--- START ---

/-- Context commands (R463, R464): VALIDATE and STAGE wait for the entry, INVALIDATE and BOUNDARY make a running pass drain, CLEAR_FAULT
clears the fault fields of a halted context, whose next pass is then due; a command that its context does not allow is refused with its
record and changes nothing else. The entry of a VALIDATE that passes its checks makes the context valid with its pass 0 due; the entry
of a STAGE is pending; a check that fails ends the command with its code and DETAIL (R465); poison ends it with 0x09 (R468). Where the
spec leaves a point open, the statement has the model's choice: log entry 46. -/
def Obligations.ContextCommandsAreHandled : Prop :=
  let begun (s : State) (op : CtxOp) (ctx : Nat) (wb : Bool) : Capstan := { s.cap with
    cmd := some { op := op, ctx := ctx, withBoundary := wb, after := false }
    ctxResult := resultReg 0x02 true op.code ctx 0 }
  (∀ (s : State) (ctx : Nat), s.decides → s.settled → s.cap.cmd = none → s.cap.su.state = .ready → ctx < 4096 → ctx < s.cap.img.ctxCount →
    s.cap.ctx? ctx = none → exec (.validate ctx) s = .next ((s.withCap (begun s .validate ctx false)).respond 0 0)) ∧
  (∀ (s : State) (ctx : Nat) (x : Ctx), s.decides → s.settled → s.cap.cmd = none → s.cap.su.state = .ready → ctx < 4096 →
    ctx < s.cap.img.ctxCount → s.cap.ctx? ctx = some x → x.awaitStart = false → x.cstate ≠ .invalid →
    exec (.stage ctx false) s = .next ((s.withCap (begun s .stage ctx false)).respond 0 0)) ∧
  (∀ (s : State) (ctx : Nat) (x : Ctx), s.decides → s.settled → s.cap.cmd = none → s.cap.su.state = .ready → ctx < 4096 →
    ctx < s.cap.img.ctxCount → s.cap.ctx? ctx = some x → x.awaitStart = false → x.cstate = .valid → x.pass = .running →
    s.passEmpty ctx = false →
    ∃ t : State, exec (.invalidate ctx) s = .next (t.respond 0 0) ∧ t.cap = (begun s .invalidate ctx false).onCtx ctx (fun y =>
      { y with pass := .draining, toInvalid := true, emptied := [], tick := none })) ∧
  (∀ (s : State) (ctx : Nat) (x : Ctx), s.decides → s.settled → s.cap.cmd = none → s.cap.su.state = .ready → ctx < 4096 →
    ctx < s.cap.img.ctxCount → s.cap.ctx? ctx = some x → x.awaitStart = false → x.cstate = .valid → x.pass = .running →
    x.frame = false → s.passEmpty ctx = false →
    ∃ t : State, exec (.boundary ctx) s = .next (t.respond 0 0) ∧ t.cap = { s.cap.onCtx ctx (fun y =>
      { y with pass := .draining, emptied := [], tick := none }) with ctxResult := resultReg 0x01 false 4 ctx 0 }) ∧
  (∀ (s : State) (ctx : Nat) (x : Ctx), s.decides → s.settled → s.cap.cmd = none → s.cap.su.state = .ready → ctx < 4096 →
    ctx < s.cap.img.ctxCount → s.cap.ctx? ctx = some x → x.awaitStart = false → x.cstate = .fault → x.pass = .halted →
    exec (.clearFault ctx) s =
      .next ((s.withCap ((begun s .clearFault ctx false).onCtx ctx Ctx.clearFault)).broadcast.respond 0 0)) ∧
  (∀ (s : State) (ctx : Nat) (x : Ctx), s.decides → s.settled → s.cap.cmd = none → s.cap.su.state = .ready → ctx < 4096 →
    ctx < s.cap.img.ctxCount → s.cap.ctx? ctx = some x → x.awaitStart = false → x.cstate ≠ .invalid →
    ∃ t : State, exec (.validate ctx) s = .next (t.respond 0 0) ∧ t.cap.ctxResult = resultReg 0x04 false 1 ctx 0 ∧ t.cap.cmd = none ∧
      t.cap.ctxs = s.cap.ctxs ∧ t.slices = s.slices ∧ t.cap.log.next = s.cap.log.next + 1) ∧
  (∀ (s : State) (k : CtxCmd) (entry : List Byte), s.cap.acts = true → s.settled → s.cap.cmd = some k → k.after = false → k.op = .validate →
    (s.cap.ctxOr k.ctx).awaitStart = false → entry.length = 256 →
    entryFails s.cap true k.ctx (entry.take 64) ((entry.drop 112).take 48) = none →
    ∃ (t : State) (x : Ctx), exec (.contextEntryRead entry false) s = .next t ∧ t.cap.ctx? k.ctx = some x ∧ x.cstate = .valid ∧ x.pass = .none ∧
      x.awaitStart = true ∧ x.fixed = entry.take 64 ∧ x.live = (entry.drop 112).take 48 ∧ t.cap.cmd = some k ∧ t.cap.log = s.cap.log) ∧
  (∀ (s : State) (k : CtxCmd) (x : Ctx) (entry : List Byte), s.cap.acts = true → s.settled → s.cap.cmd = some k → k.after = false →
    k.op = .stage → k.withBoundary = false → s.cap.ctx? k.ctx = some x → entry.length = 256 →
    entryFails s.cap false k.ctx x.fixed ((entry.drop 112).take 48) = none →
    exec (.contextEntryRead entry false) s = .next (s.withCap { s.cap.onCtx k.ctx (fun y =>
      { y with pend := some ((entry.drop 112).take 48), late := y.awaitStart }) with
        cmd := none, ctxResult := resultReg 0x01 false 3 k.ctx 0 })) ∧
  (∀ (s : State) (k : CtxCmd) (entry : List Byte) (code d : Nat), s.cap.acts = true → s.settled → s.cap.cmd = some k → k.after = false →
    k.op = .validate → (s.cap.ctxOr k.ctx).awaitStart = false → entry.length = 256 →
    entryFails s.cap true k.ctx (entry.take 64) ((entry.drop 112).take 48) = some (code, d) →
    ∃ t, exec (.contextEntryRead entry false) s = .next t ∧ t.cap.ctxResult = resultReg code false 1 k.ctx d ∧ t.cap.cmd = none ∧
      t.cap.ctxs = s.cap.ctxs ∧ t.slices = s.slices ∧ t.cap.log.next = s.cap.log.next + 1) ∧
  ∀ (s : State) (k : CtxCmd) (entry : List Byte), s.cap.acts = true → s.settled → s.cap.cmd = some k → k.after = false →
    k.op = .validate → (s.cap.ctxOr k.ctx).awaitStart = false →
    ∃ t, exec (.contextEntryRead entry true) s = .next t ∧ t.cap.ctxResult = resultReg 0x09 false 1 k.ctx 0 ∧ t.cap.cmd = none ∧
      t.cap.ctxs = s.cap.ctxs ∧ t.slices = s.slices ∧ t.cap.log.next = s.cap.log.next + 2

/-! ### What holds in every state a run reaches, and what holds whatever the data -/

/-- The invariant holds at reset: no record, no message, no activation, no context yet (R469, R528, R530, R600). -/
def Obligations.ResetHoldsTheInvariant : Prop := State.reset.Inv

--- END ---
--- START ---

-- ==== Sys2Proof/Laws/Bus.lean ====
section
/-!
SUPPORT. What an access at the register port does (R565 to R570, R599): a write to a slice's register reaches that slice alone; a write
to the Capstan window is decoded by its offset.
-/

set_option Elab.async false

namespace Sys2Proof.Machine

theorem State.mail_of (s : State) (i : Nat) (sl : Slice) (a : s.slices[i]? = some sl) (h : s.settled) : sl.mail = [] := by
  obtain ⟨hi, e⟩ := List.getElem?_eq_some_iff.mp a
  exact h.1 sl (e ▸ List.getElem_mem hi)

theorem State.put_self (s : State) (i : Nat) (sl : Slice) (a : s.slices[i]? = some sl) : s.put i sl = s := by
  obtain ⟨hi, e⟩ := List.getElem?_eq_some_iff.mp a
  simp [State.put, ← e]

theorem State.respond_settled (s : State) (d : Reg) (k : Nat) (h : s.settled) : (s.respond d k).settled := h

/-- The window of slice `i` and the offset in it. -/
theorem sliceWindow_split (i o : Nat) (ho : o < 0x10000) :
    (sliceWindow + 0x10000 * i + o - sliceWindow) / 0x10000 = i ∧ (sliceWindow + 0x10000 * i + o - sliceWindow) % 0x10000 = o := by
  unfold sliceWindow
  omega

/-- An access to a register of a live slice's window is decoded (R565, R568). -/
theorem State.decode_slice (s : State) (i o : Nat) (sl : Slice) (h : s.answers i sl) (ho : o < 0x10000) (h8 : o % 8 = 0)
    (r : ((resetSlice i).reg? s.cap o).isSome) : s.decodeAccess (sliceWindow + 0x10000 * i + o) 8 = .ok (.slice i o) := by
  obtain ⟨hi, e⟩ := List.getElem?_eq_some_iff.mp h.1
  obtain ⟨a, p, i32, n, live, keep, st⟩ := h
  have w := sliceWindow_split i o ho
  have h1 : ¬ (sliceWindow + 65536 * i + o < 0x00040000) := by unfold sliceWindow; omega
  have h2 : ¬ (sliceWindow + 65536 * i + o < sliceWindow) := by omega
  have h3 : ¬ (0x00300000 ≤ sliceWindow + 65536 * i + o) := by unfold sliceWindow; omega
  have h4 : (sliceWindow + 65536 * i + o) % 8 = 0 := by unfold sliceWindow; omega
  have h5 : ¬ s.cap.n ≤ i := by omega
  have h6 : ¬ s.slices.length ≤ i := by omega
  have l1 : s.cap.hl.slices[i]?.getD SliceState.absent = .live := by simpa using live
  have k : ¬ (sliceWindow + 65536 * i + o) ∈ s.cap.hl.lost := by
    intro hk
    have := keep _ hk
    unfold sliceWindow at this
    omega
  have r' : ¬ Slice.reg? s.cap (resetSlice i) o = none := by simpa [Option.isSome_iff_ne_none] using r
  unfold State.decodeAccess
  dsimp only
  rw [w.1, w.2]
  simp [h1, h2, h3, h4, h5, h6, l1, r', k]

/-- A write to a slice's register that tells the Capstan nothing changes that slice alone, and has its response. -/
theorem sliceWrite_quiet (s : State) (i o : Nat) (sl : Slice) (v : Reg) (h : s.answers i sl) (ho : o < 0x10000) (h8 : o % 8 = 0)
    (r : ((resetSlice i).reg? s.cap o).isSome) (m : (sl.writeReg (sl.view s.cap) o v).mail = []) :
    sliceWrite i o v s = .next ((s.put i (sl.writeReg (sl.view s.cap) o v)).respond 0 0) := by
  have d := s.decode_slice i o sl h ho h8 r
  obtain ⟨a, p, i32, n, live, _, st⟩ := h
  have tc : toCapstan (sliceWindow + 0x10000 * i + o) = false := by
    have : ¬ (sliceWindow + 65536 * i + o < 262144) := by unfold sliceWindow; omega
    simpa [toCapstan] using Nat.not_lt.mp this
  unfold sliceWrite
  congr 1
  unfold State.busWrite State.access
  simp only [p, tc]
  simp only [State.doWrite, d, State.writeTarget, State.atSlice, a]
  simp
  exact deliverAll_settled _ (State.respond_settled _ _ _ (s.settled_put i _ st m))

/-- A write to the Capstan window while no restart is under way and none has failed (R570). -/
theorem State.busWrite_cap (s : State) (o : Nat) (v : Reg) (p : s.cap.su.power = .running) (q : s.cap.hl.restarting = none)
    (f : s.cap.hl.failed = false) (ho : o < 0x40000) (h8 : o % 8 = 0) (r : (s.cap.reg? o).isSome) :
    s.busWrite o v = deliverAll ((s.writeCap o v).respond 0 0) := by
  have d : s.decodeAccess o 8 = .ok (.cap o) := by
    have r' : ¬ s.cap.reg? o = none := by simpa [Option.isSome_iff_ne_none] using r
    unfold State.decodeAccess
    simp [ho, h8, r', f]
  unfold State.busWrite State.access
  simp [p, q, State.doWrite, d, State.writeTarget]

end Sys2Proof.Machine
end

--- END ---

Exercise directions: In the data above, find each line where the string "clearFault" appears, then copy it.

Result of this exercise:
    exec (.clearFault ctx) s =
      .next ((s.withCap ((begun s .clearFault ctx false).onCtx ctx Ctx.clearFault)).broadcast.respond 0 0)) ∧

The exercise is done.